(Saved entries)
==========

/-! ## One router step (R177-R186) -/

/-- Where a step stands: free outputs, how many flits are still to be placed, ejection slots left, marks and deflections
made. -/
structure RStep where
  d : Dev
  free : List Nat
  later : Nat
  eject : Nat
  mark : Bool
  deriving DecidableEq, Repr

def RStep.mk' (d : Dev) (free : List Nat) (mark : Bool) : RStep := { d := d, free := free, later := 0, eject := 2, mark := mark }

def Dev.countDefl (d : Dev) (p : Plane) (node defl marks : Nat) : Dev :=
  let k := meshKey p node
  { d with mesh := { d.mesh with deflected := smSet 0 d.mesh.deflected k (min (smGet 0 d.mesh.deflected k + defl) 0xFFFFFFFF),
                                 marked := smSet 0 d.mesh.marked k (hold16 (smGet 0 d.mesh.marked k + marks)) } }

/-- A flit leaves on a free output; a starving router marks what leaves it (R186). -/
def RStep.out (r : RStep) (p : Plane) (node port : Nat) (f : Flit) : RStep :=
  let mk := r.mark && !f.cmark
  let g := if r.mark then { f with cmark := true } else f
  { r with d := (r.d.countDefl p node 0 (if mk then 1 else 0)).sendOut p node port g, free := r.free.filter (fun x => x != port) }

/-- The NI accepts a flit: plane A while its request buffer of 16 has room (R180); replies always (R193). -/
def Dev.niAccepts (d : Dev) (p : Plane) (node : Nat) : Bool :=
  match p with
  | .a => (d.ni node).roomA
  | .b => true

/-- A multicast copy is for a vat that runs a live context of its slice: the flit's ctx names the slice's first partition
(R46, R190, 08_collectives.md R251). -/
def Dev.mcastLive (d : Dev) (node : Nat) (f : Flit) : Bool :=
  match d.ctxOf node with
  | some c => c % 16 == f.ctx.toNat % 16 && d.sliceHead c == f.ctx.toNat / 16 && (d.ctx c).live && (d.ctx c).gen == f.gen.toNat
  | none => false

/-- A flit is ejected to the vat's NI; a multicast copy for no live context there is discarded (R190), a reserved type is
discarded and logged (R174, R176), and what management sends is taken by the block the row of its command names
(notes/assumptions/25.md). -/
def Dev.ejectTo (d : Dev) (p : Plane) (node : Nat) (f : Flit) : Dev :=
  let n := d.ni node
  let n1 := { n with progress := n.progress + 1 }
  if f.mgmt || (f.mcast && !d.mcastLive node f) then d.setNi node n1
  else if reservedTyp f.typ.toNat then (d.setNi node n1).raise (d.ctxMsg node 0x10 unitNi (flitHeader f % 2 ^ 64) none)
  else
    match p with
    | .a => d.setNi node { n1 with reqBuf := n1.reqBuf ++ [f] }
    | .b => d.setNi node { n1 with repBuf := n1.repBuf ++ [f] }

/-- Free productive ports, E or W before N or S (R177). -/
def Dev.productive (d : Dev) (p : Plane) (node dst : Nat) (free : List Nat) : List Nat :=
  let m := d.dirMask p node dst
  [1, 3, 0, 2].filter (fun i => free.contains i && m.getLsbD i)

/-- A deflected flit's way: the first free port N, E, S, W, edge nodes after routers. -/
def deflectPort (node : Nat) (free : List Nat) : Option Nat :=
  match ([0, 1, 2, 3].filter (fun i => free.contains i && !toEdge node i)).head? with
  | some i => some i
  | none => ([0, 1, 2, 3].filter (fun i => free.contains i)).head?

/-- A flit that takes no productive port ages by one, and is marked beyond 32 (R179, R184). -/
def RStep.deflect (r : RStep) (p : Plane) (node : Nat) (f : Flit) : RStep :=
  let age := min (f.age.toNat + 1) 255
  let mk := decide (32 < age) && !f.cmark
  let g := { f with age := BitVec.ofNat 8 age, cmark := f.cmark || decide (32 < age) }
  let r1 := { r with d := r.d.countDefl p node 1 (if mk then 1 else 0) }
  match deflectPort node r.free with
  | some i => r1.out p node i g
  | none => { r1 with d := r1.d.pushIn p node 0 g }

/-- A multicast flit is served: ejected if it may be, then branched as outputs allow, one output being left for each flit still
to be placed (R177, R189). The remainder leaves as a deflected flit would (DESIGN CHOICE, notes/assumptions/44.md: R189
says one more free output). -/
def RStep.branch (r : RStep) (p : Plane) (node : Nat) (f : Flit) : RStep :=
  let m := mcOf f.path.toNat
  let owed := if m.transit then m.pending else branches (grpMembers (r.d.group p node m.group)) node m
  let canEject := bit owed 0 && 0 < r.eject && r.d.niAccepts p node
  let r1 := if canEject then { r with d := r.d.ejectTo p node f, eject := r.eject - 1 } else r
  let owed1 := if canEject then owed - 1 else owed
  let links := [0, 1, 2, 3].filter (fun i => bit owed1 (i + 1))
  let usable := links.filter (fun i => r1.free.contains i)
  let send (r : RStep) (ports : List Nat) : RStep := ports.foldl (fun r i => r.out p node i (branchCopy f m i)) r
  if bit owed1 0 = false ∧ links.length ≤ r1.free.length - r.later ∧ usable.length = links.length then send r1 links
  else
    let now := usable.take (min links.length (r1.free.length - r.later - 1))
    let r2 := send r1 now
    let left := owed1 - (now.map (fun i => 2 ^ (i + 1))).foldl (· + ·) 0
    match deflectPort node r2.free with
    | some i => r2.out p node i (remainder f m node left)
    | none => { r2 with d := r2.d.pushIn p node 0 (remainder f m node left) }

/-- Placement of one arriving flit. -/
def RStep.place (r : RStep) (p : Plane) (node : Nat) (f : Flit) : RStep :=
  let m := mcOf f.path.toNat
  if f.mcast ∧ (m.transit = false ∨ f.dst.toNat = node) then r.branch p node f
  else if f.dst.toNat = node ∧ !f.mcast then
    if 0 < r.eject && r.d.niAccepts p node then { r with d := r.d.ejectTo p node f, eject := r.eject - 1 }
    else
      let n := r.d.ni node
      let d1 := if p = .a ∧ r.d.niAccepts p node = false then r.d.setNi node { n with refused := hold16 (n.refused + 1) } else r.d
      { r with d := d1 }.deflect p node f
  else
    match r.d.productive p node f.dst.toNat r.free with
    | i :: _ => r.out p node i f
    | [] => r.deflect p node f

==========

* PROBLEM TO WORK ON *
Please reproduce exactly the lines from the first one of the records above through the line containing "let g := if", both included, and nothing else.

* WRITTEN REPLY *
/-! ## One router step (R177-R186) -/

/-- Where a step stands: free outputs, how many flits are still to be placed, ejection slots left, marks and deflections
made. -/
structure RStep where
  d : Dev
  free : List Nat
  later : Nat
  eject : Nat
  mark : Bool
  deriving DecidableEq, Repr

def RStep.mk' (d : Dev) (free : List Nat) (mark : Bool) : RStep := { d := d, free := free, later := 0, eject := 2, mark := mark }

def Dev.countDefl (d : Dev) (p : Plane) (node defl marks : Nat) : Dev :=
  let k := meshKey p node
  { d with mesh := { d.mesh with deflected := smSet 0 d.mesh.deflected k (min (smGet 0 d.mesh.deflected k + defl) 0xFFFFFFFF),
                                 marked := smSet 0 d.mesh.marked k (hold16 (smGet 0 d.mesh.marked k + marks)) } }

/-- A flit leaves on a free output; a starving router marks what leaves it (R186). -/
def RStep.out (r : RStep) (p : Plane) (node port : Nat) (f : Flit) : RStep :=
  let mk := r.mark && !f.cmark
  let g := if r.mark then { f with cmark := true } else f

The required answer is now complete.